------ SOURCE DATA

/-- Balls of the unit that its logic drives or reads, one bit each (R192 to R195, R255, R365, R476). -/
structure Pads where
  /-- LSAFE_N is high. -/
  lsafe : Bool := true
  lpSts : Nat := 0
  lpEn : Nat := 0
  lpMod : Nat := 0
  gate : Nat := 0
  fire : Nat := 0
  ilkOut : Bool := false
  gpio : Nat := 0
  /-- The SV_CMD outputs and the LP_OUT outputs that are high impedance (R479). -/
  svFloat : Nat := 0
  lpFloat : Nat := 0
  /-- The domains whose digital outputs have their output enables off, while they are gated (R456, R477). -/
  outOff : Nat := 0
  /-- Emission balls whose level differs from the driven one: 0 to 15 LP_EN, 16 to 31 LP_MOD, 32 to 47 FIRE, and the level at the
  ball (R486). -/
  balls : List (Nat × Bool) := []
  deriving DecidableEq, Repr

/-! ### Scan channels (R102 to R146) -/

/-- A descriptor or line record as the channel holds it: opcode and fields of R113, and where it stands. -/
structure Desc where
  op : Nat := 0
  flags : Nat := 0
  param : Nat := 0
  a : Nat := 0
  b : Nat := 0
  c : Nat := 0
  d : Nat := 0
  e : Nat := 0
  f : Nat := 0
  /-- SEQ and LAYER of its block, its slot, and whether a LINK brought it in. -/
  seq : Nat := 0
  layer : Nat := 0
  slot : Nat := 0
  linked : Bool := false
  /-- The last descriptor of its Bobbin block. -/
  last : Bool := false
  /-- It entered the look-ahead too late for the joint before it to be passed (R115). -/
  late : Bool := false
  /-- CAL has inserted it (R228). -/
  inserted : Bool := false
  deriving DecidableEq, Repr

/-- A checked block in the Bobbin (R110). -/
structure Block where
  /-- Which block slot of the Bobbin it lies in. -/
  place : Nat
  seq : Nat
  layer : Nat
  count : Nat
  endAfter : Bool
  deriving DecidableEq, Repr

/-- The modulation in force (R130). -/
structure Modulation where
  mode : Nat := 0
  period : Nat := 5000
  width : Nat := 500
  spacing : Nat := 1600
  deriving DecidableEq, Repr

/-- One stretch of the timed path with constant acceleration, on a line or an arc. Lengths are in 2^-16 field LSB,
speeds in 2^-16 LSB/ms, accelerations in LSB/ms^2, times in ns. The stretch begins at length `s0` of its line or arc. -/
structure Seg where
  t0 : Nat
  dur : Nat
  arc : Bool := false
  /-- A line: the point at length 0. An arc: the centre. -/
  x0 : Int
  y0 : Int
  /-- A line: what X and Y gain over `len`. -/
  ux : Int := 0
  uy : Int := 0
  /-- An arc: the radius, the angle at length 0 (2^-32 turn) and the side it turns to. -/
  r : Nat := 0
  th : Int := 0
  turn : Int := 1
  /-- Z at length 0, and what it gains over `len`. -/
  z0 : Int := 0
  dz : Int := 0
  len : Nat := 0
  s0 : Int := 0
  v0 : Int := 0
  acc : Int := 0
  deriving DecidableEq, Repr

/-- One stretch of planned gate opening (R103, R117, R129): its gate instants, the set-point times of its path, its
power, profile and modulation. -/
structure Span where
  openAt : Nat
  closeAt : Nat
  /-- When the gate opened that is open over the whole span, joints passed since then included (R129). -/
  since : Nat
  pathFrom : Nat
  pathTo : Nat
  power : Nat
  prof : Nat
  /-- The gate closes at its end; else a joint passes with the gate open. -/
  final : Bool
  d : Desc
  modn : Modulation := {}
  deriving DecidableEq, Repr

/-- Where the plan stands at an instant: time, path point, logical point of the descriptors, direction and speed. -/
structure PlanEnd where
  t : Nat := 0
  x : Int := 0
  y : Int := 0
  z : Int := 0
  px : Int := 0
  py : Int := 0
  pz : Int := 0
  dir : Int := 0
  v : Int := 0
  /-- The gate is open over this point. -/
  open_ : Bool := false
  /-- The path has come to rest by a run-out (R141). -/
  ranOut : Bool := false
  /-- The path is entered again after a starvation (R139). -/
  reenter : Bool := false
  /-- A segment in delay mode has stopped here, at a joint (R118). -/
  corner : Bool := false
  /-- When the gate that is open over this point opened (R129). -/
  gateAt : Nat := 0
  deriving DecidableEq, Repr

/-- The plan of what the channel executes: path, gate and end. `begun` is when it leaves rest or the segment before it, and `decide_` the
latest instant at which a following descriptor still lets the joint at its end pass without a stop (R115). -/
structure Plan where
  segs : List Seg := []
  spans : List Span := []
  fin : PlanEnd := {}
  begun : Nat := 0
  decide_ : Nat := 0
  deriving DecidableEq, Repr

/-- A linked block in execution (R122). -/
structure LinkRun where
  addr : Nat
  next : Nat
  count : Nat
  layer : Nat
  seq : Nat
  dx : Int
  dy : Int
  /-- The LINK was the last descriptor of its Bobbin block. -/
  last : Bool
  deriving DecidableEq, Repr

/-- The ramp of a stopping channel: velocity per axis in 2^-16 LSB/ms (R137, R144). -/
structure Ramp where
  vx : Int
  vy : Int
  vz : Int
  /-- Each axis on its own (R144), or along the direction of travel (R137). -/
  own : Bool := false
  cause : Nat := 0
  deriving DecidableEq, Repr

/-- A CAL_MARK whose path has ended before its gate (R230, R231): what its log record holds, and when the gate closes. -/
structure CalEnd where
  d : Desc
  partial_ : Bool
  opened : Nat
  gen : Nat
  closeAt : Nat
  deriving DecidableEq, Repr

/-- What no entry shows of one scan channel (R102 to R146). -/
structure Scu where
  blocks : List Block := []
  /-- Stream offset of the next block to fetch, and whether it has been fetched once more (R110). -/
  fetch : Nat := 0
  refetched : Bool := false
  /-- A block fault has ended fetching until a RESET (R111). -/
  fetchEnd : Bool := false
  /-- The next descriptor to enter the look-ahead: how many blocks ahead, and its slot. -/
  rdBlock : Nat := 0
  rdSlot : Nat := 0
  link : Option LinkRun := none
  look : List Desc := []
  cur : Option Desc := none
  /-- A starvation stop waits for the planned closing of the gate (R139). -/
  starved : Bool := false
  /-- Where the plan of the executing descriptor began. -/
  base : PlanEnd := {}
  plan : Plan := {}
  /-- Gate-open spans and path of the descriptors before it that still matter to the gate and to reports. -/
  spans : List Span := []
  past : List Seg := []
  /-- The plan starts anew at the next sample (START, RESUME and the return from starvation). -/
  fresh : Bool := false
  /-- The instants at which seam points have been reached in this sample (R123). -/
  seam : List Nat := []
  modn : Modulation := {}
  /-- The cause of a controlled stop that is pending (R138). -/
  halt : Option Nat := none
  /-- The cause of a controlled stop at the end of the last good descriptor of the Bobbin (R110, R145). -/
  stopAfter : Option Nat := none
  pause : Bool := false
  ramp : Option Ramp := none
  /-- A stop has begun at this device time, and its reports are still to be made (R140, R240). -/
  closed : Option Nat := none
  /-- Owned gate-open spans that a stop has left, planned ahead at the closure, for the GAP records of R214, and
  whether the look-ahead ended with them. -/
  gap : List Span := []
  gapPath : List Seg := []
  gapEnd : Bool := false
  /-- The wait in execution: since when it latches captures, the count of the capture unit then (R121). -/
  waitSince : Option Nat := none
  waitCount : Nat := 0
  /-- Set-point, its velocity in 2^-16 LSB/ms, and the device time of the last sample. -/
  x : Int := 0
  y : Int := 0
  z : Int := 0
  vx : Int := 0
  vy : Int := 0
  vz : Int := 0
  sampled : Nat := 0
  /-- The place of the path point against the stitch zones (R201): 0 outside every enabled zone, 1 + 2 z on the LOW
  side and 2 + 2 z on the HIGH side of zone z. First the place before the first listed change, then each change with its
  set-point time, oldest first. -/
  place : Nat := 0
  edges : List (Nat × Nat) := []
  /-- ns of open gate request beyond the whole microseconds of GATE_OPEN_TIME, and until when it is counted. -/
  openRest : Nat := 0
  counted : Nat := 0
  /-- When LP_EN became active while the source does not yet show ready (R131). -/
  enabledAt : Option Nat := none
  /-- Raster: the LINE, CROSS and Z before the record in execution, that record, its start-of-scan instant and interval (R132 to R135). -/
  rasLine : Option Nat := none
  rasCross : Int := 0
  rasZ : Int := 0
  rasCur : Option Desc := none
  rasSos : Option Nat := none
  rasGap : Nat := 0
  rasPixels : List Nat := []
  /-- The instant of the record's first pixel, and the pixel period, in ps. -/
  rasStart : Nat := 0
  rasPeriod : Nat := 0
  /-- When SOS_TIMEOUT began to run, on the local clock: the last start of scan, START or RESUME (R135). -/
  rasWait : Nat := 0
  /-- The geometry fixed at GO_READY (R199). -/
  cr : Int := 1073741824
  sr : Int := 0
  /-- The executing CAL_MARK: a point not owned was met, and its first gate opening (R229, R231). -/
  calPartial : Bool := false
  calOpened : Option Nat := none
  calGen : Nat := 0
  /-- CAL_MARKs whose path has ended and whose gate has still to close as planned (R230). -/
  calEnds : List CalEnd := []
  /-- Descriptors that CAL has taken from the insert ring at the insertion point that is read next (R228). -/
  inserted : Nat := 0
  deriving DecidableEq, Repr

/-! ### Control loop engines (R147 to R180, R555) -/

/-- The registers of one control law (R158). -/
structure Law where
  ip : Int := 0
  iv : Int := 0
  vOut : Int := 0
  vSat : Bool := false
  ep : Int := 0
  mPrev : Int := 0
  r : Int := 0
  rPrev : Int := 0
  rvPrev : Int := 0
  deriving DecidableEq, Repr

/-- A sample of a slot that has been triggered and not yet evaluated: its instant, the count latched, and its owner's
set-point (R149, R151, R153). -/
structure Due where
  at_ : Nat
  count : Int
  /-- The set-point that its owner has written by its edge (R21). -/
  mail : Option Int := none
  /-- The count of the encoder that gives the phase (R163). -/
  rcCount : Int := 0
  /-- When its feedback word arrives, 250 ns after the edge, on the clock of the slot's engine (R149). -/
  arrives : Nat := 0
  deriving DecidableEq, Repr

/-- A hand-over in progress (R173): the new mode, its registers, the blend value, the samples passed, and whether it
has failed and b returns to 0. -/
structure Blend where
  mode : Nat
  law : Law
  b : Int := 0
  n : Nat := 0
  failed : Bool := false
  /-- The set-point of the new mode, once the owner has written one (R555). -/
  own : Option Int := none
  started : Bool := false
  deriving DecidableEq, Repr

------------

WHAT TO PRODUCE:
How many of the lines in these entries hold "owner"? Report only the count.

ANSWER:
3